Unicode property escapes are a new one on me romeoanc, thanks for that.
I did initially mistake them for named capturing groups
(?P<name>...), which I have used in PHP, but I don’t think are available in JS yet
Unicode property escapes are a new one on me romeoanc, thanks for that.
I did initially mistake them for named capturing groups
(?P<name>...), which I have used in PHP, but I don’t think are available in JS yet
Yes they are (with a slightly different syntax), but browser support is still rather meager AFAIK…
I tried to test everything you guys talk or post and at the same time I keep researching and learning…
catch part of a word is too risky. i.e. the script will ban / catch
I keep looking and trying different things…
it is just a thought…
For a single complete word, again a word boundary
\bsuper\b
matches: super, but not superficial or superintendent
You also have lookaheads, for example a negative lookahead
/mega(?!phone|tron)\w*/g
matches: mega, megabytes, but not megaphone or megatron
As mentioned above we are opening a can of worms here.
Whilst I think it’s good to learn regular expressions, they can become lengthy and complicated to read.
You may find more straightforward alternatives such as, split, indexOf, filter etc or as m3g4p0p posted above a mix of the two.
Furthermore by being overly strict with your blacklist, you can make the user experience and your job a PITA. For example what about names and places?
Reading Rude and Funny British place names highlights this issue and may give you a bit of a giggle at the same time.
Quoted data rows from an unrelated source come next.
theorem Canonical.placeSomewhere {gid : Nat} {l : List Nat} {t : State} (hm : Canonical s.mem) (h : s.placeSomewhere gid l = some t) :
    Canonical t.mem := by
  induction l with
  | nil => cases h
  | cons c l ih =>
    unfold State.placeSomewhere at h
    split at h
    · cases h
      exact hm.placeBack ‹_›
    · exact ih h

theorem Canonical.resumeGroup {gid : Nat} (hm : Canonical s.mem) : Canonical (s.resumeGroup gid).mem := by
  unfold State.resumeGroup
  dsimp only
  split
  · exact .tryWaves (.foldl hm (fun _ _ h => .onPack h (fun _ h' => h'.resumePack)))
  · exact .foldl hm fun _ _ h => .onPack h (fun _ h' => h'.resumePack)

theorem Canonical.placeRest {gid : Nat} (hm : Canonical s.mem) : Canonical (s.placeRest gid).mem := by
  unfold State.placeRest
  split
  · exact hm
  · split
    · exact (hm.placeSomewhere ‹_›).modPart
    · exact hm

theorem Canonical.freeBytes {n : Nat} (hm : Canonical s.mem) : Canonical (s.freeBytes n).1.mem := by
  induction n generalizing s with
  | zero => exact hm
  | succ n ih => exact ih hm.freeWord

theorem Canonical.remake {gid : Nat} {f : Pack → Pack} {t : Nat → Engine → Engine} (hm : Canonical s.mem) :
    Canonical (s.remake gid f t).mem := by
  unfold State.remake
  split
  · exact hm
  · exact .ite hm.modPacks.modPart (.foldl hm.modPacks.modPart (fun _ _ h => h.modEng))

theorem Canonical.scramble {gid : Nat} (hm : Canonical s.mem) : Canonical (s.scramble gid).mem := by
  unfold State.scramble
  exact .remake hm

theorem Canonical.revert {gid : Nat} {x : Snapshot} (hm : Canonical s.mem) : Canonical (s.revert gid x).mem := by
  unfold State.revert
  split
  · exact hm
  · exact hm.remake

theorem Canonical.recall {part gid : Nat} {own bs : List Byte} {bad : Bool} (hm : Canonical s.mem) :
    Canonical (s.recall part gid own bs bad).mem := by
  unfold State.recall
  refine .ite hm ?_
  split
  · exact .ite hm.scramble hm.revert
  · exact hm.scramble

theorem Canonical.remember {part gid : Nat} {bs : List Byte} (hm : Canonical s.mem) : Canonical (s.remember part gid bs).mem := by
  unfold State.remember
  split
  · exact hm
  · exact hm.modPart

theorem Canonical.drainImages {part : Nat} (hm : Canonical s.mem) : Canonical (s.drainImages part).mem := by
  unfold State.drainImages
  dsimp only
  exact .foldl hm fun _ _ h => h.freeBytes.writeBytes.remember.modPart

theorem Canonical.fetchImage {part gid : Nat} (hm : Canonical s.mem) : Canonical (s.fetchImage part gid).mem := by
  unfold State.fetchImage
  dsimp only
  split
  · exact hm
  · exact hm.readHpa.readHpa.recall.modPart

theorem Canonical.bringBack {l : List Nat} (hm : Canonical s.mem) : Canonical (s.bringBack l).mem := by
  induction l generalizing s with
  | nil => exact hm
  | cons gid l ih =>
    unfold State.bringBack
    split
    · exact ih hm
    · rename_i g _
      extract_lets cs t
      have ht : Canonical t.mem := .ite hm hm.swapOut
      clear_value cs t
      split
      · refine ih (Canonical.resumeGroup ?_)
        cases hp : (t.fetchImage g.part gid).placeSomewhere gid cs with
        | none => exact ht.fetchImage
        | some u => exact ht.fetchImage.placeSomewhere hp
      · exact ih ht

end Sys2Proof.Machine
end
If you are interested in regular expressions though this is quite informative https://www.regular-expressions.info/tutorial.html and I would say the go to book is O’Reilly’s Mastering Regular Expressions — I picked up a decent second-hand copy about six months ago
This is indeed an interesting idea… but to completely avoid the Scunthorpe Problem I think you have no other choice than including every unwanted combination manually. So at the end of the day you have to weigh up if you’re willing to accept false positives, or possibly have bad words in your bios.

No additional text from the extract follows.